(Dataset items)
***
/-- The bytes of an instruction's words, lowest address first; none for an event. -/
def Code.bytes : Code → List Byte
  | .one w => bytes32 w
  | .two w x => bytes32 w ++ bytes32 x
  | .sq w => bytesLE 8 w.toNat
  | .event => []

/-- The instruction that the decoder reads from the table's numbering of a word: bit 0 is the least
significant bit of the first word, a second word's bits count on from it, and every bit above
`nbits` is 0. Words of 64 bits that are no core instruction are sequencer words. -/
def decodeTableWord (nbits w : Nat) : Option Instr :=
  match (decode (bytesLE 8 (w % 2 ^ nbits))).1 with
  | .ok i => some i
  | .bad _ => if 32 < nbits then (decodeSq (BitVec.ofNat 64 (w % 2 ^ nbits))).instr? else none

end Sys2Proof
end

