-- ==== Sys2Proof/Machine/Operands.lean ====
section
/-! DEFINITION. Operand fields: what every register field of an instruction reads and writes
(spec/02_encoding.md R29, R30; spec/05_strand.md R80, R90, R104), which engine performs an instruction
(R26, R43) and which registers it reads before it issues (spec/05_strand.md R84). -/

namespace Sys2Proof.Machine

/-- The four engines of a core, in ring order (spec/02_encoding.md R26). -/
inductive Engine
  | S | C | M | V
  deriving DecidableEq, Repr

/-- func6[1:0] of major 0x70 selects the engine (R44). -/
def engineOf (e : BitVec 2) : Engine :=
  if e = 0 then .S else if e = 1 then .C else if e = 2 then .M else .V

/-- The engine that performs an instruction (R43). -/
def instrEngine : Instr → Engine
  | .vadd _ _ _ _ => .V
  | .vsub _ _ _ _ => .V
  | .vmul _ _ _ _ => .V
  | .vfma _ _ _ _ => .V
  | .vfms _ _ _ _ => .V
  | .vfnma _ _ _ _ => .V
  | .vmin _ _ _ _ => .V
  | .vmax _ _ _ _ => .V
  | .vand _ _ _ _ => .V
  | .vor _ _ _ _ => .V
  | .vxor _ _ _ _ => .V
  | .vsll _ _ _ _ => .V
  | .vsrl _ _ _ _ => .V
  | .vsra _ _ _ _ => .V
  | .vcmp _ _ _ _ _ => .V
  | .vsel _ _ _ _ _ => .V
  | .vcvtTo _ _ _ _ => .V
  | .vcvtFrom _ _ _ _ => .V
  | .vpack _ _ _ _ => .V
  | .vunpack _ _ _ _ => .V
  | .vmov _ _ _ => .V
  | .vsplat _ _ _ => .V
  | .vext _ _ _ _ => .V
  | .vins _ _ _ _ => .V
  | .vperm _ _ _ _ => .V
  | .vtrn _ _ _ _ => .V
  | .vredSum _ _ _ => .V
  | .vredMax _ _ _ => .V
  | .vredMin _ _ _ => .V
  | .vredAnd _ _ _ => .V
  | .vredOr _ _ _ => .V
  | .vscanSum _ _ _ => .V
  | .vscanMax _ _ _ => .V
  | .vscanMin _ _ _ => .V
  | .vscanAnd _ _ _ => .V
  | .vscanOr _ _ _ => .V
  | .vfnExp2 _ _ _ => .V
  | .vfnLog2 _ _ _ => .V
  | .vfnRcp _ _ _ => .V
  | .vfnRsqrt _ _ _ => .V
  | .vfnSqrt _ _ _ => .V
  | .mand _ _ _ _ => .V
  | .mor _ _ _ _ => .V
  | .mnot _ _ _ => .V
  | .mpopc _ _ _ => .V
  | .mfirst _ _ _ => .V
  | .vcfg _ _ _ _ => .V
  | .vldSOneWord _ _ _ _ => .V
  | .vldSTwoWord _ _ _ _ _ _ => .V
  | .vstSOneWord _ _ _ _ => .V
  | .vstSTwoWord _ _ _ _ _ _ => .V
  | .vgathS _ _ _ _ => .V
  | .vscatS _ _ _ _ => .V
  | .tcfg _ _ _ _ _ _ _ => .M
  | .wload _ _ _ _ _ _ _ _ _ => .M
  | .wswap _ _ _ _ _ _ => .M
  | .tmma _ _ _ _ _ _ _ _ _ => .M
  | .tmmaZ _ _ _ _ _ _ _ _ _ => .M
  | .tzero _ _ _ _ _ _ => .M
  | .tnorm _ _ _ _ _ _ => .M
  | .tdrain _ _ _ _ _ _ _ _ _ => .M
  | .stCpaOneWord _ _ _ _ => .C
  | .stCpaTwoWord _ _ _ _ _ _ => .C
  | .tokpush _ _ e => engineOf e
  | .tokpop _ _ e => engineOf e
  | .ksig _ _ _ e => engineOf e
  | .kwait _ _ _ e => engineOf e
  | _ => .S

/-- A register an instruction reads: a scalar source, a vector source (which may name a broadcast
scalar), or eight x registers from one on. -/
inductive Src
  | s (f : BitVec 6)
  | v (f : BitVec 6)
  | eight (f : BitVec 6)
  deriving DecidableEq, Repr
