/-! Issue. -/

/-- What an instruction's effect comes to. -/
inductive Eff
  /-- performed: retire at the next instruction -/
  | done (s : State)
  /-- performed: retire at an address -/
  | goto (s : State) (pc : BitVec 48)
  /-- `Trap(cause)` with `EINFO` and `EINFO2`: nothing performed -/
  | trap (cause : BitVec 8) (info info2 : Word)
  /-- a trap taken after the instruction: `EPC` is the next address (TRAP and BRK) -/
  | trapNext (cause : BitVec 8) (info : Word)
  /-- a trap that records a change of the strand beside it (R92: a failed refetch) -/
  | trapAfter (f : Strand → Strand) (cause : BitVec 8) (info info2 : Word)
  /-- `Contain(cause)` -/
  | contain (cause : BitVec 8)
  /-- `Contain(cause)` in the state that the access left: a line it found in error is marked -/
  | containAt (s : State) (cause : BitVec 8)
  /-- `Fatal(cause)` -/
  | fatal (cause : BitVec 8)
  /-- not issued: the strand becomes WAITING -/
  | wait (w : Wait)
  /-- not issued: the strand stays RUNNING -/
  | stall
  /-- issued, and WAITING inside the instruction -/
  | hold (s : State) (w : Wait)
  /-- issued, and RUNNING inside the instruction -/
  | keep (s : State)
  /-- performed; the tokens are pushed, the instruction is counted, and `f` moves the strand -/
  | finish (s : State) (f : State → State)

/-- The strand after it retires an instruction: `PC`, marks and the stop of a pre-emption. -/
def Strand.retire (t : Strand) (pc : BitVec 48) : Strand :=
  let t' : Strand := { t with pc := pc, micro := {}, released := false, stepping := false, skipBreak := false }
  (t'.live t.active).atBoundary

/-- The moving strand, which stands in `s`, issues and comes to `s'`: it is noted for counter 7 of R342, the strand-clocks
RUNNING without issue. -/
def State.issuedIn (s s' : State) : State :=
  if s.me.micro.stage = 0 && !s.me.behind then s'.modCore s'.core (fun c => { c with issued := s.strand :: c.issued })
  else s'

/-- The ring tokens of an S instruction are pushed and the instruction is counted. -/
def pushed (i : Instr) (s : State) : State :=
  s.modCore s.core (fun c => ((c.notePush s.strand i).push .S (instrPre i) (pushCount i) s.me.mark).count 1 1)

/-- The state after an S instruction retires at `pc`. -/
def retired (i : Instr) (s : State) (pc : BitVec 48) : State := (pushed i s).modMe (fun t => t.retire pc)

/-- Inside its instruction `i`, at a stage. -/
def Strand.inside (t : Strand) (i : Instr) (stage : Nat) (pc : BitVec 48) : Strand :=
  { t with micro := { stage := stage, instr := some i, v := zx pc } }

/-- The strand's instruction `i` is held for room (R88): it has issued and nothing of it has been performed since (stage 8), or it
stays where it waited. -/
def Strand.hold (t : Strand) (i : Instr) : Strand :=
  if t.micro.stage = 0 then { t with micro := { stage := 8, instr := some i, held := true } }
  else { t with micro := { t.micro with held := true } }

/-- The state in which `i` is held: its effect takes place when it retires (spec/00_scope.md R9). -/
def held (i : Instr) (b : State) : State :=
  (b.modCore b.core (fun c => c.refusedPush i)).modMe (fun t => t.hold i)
***
Prompt: Above are the records; report each line in them that includes the word "RUNNING".

Solution to the exercise:
  /-- not issued: the strand stays RUNNING -/
  /-- issued, and RUNNING inside the instruction -/
RUNNING without issue. -/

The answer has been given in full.